## YOUR TASK
Given the records below, pull every line with the word "beginEvent" into the answer.

## THE DATA
-- ==== Sys2Proof/Machine/Operands.lean ====
section
/-! DEFINITION. How a request's fields stand in its body: bytes, words high byte first, small codes, clamped values (R151). -/

namespace Sys2Proof.Machine

/-- The body byte at a place, as a number. -/
def byteAt (body : List Byte) (i : Nat) : Nat := (body.getD i 0#8).toNat

/-- The two-byte field at a place, high byte first (section 8.4). -/
def wordAt (body : List Byte) (i : Nat) : Nat := byteAt body i * 256 + byteAt body (i + 1)

/-- A value brought within its range: the nearer limit replaces a value outside it (00_scope 6). -/
def clamp (lo hi v : Nat) : Nat := if v < lo then lo else if hi < v then hi else v

/-- A lane code (R151). -/
def laneOfCode : Nat → Option Lane
  | 0 => some .a
  | 1 => some .b
  | _ => none

/-- The code of a lane (R151). -/
def laneCode : Lane → Byte
  | .a => 0#8
  | .b => 1#8

/-- A staple pattern code (R151). -/
def patternOfCode : Nat → Option Pattern
  | 0 => some .none
  | 1 => some .corner
  | 2 => some .side2
  | _ => none

/-- A yes or no code: the cover value and the counter priority (R151, R9). -/
def flagOfCode : Nat → Option Bool
  | 0 => some false
  | 1 => some true
  | _ => none

/-- The rank state an expect list mark gives: 0 expected, 1 excused (R151, R10). -/
def markOfCode : Nat → Option RankState
  | 0 => some .waiting
  | 1 => some .excused
  | _ => none

/-- The rank states of the first marks of an expect list, where each mark is expected or excused (R9, R10). -/
def rosterOf : List Byte → Option (List RankState)
  | [] => some []
  | m :: ms =>
    match markOfCode m.toNat, rosterOf ms with
    | some r, some rs => some (r :: rs)
    | _, _ => none

/-- The mark of a Set Roster Mark (R13). -/
inductive RosterMark where
  | excuse
  | expect
  | retry
deriving DecidableEq, Repr

/-- A Set Roster Mark code (R151). -/
def rosterMarkOfCode : Nat → Option RosterMark
  | 0 => some .excuse
  | 1 => some .expect
  | 2 => some .retry
  | _ => none

/-- The outcome of a Finisher Clear (R121). -/
inductive ClearOutcome where
  | retry
  | removed
deriving DecidableEq, Repr

/-- A Finisher Clear outcome code (R151). -/
def outcomeOfCode : Nat → Option ClearOutcome
  | 0 => some .retry
  | 1 => some .removed
  | _ => none

/-! ## Fields of an upstream body -/

/-- A one-byte field. -/
def be8 (v : Nat) : List Byte := [BitVec.ofNat 8 v]

/-- A two-byte field, high byte first. -/
def be16 (v : Nat) : List Byte := [BitVec.ofNat 8 (v / 256), BitVec.ofNat 8 v]

/-- A four-byte field, high byte first. -/
def be32 (v : BitVec 32) : List Byte :=
  [v.extractLsb' 24 8, v.extractLsb' 16 8, v.extractLsb' 8 8, v.extractLsb' 0 8]

/-- A one-bit field, in a byte of its own. -/
def beBool (v : Bool) : List Byte := [if v then 1#8 else 0#8]

end Sys2Proof.Machine
end

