-- ==== Sys2Proof/Machine/TowerEvents.lean ====
section
/-! DEFINITION. The Staging Tower's requests and events: fences, collection expiry, the allocator's gift (chapter 3). -/

namespace Sys2Proof.Machine

/-- A Fence Slot frame (R71); fencing a FREE slot is an occasion of relief (R86). -/
def onFenceSlot (link : Lane) (tag : Byte) (body : List Byte) (s : State) : State :=
  withLength .fenceSlot link tag body (fun s =>
    match finOf 24 (byteAt body 0) with
    | none => reply link tag .field DownKind.fenceSlot.code [] s
    | some n =>
      match s.slot n with
      | .free =>
        endEvent s { relief := true, purge := false, pass := false }
          (reply link tag .ok DownKind.fenceSlot.code [] (setSlot n .fenced s))
      | .occupied h _ k => reply link tag .ok DownKind.fenceSlot.code [] (setSlot n (.occupied h true k) s)
      | .fenced => reply link tag .state DownKind.fenceSlot.code [] s) s

/-- FENCE_SLOT (R71). -/
def execFenceSlot (link : Lane) (tag : Byte) (body : List Byte) (s : State) : Host.Outcome State Fault Refusal :=
  .next (onFenceSlot link tag body (frameCompleted link s))

/-- An Unfence Slot frame (R72). -/
def onUnfenceSlot (link : Lane) (tag : Byte) (body : List Byte) (s : State) : State :=
  withLength .unfenceSlot link tag body (fun s =>
    match finOf 24 (byteAt body 0) with
    | none => reply link tag .field DownKind.unfenceSlot.code [] s
    | some n =>
      match s.slot n with
      | .fenced =>
        endEvent s { relief := false, purge := false, pass := false }
          (reply link tag .ok DownKind.unfenceSlot.code [] (allocate n (setSlot n .free s)))
      | .occupied h pending k =>
        if pending then reply link tag .ok DownKind.unfenceSlot.code [] (setSlot n (.occupied h false k) s)
        else reply link tag .state DownKind.unfenceSlot.code [] s
      | .free => reply link tag .state DownKind.unfenceSlot.code [] s) s

/-- UNFENCE_SLOT (R72). -/
def execUnfenceSlot (link : Lane) (tag : Byte) (body : List Byte) (s : State) : Host.Outcome State Fault Refusal :=
  .next (onUnfenceSlot link tag body (frameCompleted link s))

/-- The expiry of the collection timer of the packet in a slot (R68); a timer that is not running cannot expire, and
nothing happens (log entry 2). -/
def onCollectionExpiry (n : Fin 24) (s : State) : State :=
  match s.packetIn n with
  | some p =>
    if p.timer.isRunning then endEvent s { relief := false, purge := false, pass := false } (becomeStale p.key s) else s
  | none => s

/-- COLLECTION_TIMER_EXPIRY (R68). -/
def execCollectionTimerExpiry (n : Fin 24) (s : State) : Host.Outcome State Fault Refusal :=
  .next (onCollectionExpiry n (beginEvent s))

/-- The allocator's run for a slot (R59): a FREE slot goes to the first unplaced key. -/
def onSlotGift (n : Fin 24) (s : State) : State :=
  match s.slot n with
  | .free => endEvent s { relief := false, purge := false, pass := false } (allocate n s)
  | .fenced => s
  | .occupied _ _ _ => s

/-- SLOT_GIFT (R59; log entry 3). -/
def execSlotGift (n : Fin 24) (s : State) : Host.Outcome State Fault Refusal := .next (onSlotGift n (beginEvent s))

end Sys2Proof.Machine
end

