-- ==== Sys2Proof/WellFormed.lean ====
section
/-! DEFINITION. Which commands are events the block can meet: a body fits its length byte, and a frame of the row
UNKNOWN_KIND_FRAME names no downstream kind. Lanes, slots and bins are in range by their types. -/

namespace Sys2Proof

/-- The length byte carries 0 to 255 body bytes (R151). -/
def bodyFits (body : List Byte) : Bool := decide (body.length ≤ 255)

/-- The kind codes of the downstream frames, from the table of R151. -/
def downstreamCodes : List Byte :=
  [0x01#8, 0x10#8, 0x11#8, 0x12#8, 0x13#8, 0x14#8, 0x15#8, 0x16#8, 0x17#8, 0x18#8, 0x20#8, 0x21#8, 0x22#8, 0x23#8,
    0x24#8, 0x25#8, 0x26#8, 0x30#8, 0x31#8, 0x32#8, 0x33#8, 0x34#8]

/-- A command that the environment can send. -/
def Instr.wellFormed : Instr → Bool
  | .sheetAnnounce _ body => bodyFits body
  | .loadClass _ _ body => bodyFits body
  | .unloadClass _ _ body => bodyFits body
  | .lockClass _ _ body => bodyFits body
  | .setRosterMarkExcuse _ _ fields => decide (fields.length ≤ 254)
  | .setRosterMarkExpect _ _ fields => decide (fields.length ≤ 254)
  | .setRosterMarkRetry _ _ fields => decide (fields.length ≤ 254)
  | .closeClass _ _ body => bodyFits body
  | .loadAssignment _ _ body => bodyFits body
  | .loadMedia _ _ body => bodyFits body
  | .loadSettings _ _ body => bodyFits body
  | .loadBin _ _ body => bodyFits body
  | .laneClear _ _ body => bodyFits body
  | .finisherClearRetry _ _ fields => decide (fields.length ≤ 254)
  | .finisherClearRemoved _ _ fields => decide (fields.length ≤ 254)
  | .fenceSlot _ _ body => bodyFits body
  | .unfenceSlot _ _ body => bodyFits body
  | .suspendFinishing _ _ body => bodyFits body
  | .resumeFinishing _ _ body => bodyFits body
  | .purge _ _ body => bodyFits body
  | .readClass _ _ body => bodyFits body
  | .readSlot _ _ body => bodyFits body
  | .readBin _ _ body => bodyFits body
  | .readAttention _ _ body => bodyFits body
  | .readStatus _ _ body => bodyFits body
  | .unknownKindFrame _ kind _ body => bodyFits body && !downstreamCodes.contains kind
  | .powerOn => true
  | .badCheckFrame _ => true
  | .frameGapExpiry _ => true
  | .frameSent _ => true
  | .laneEntry _ => true
  | .laneJam _ => true
  | .transitTimerExpiry _ => true
  | .collectionTimerExpiry _ => true
  | .transferDone => true
  | .jogDone => true
  | .stapleDone => true
  | .stapleMisfire => true
  | .ejectDone => true
  | .finisherJam => true
  | .stageLimitExpiry => true
  | .binFull _ => true
  | .binRemoved _ => true
  | .binReplaced _ => true
  | .exceptionTrayEmptied => true
  | .cartridgeInserted => true
  | .take => true
  | .slotGift _ => true
  | .purgeCompletion => true
  | .byteReceived _ _ => true

end Sys2Proof
end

## EXERCISE RESPONSE
  .next (onCollectionExpiry n (beginEvent s))
def execSlotGift (n : Fin 24) (s : State) : Host.Outcome State Fault Refusal := .next (onSlotGift n (beginEvent s))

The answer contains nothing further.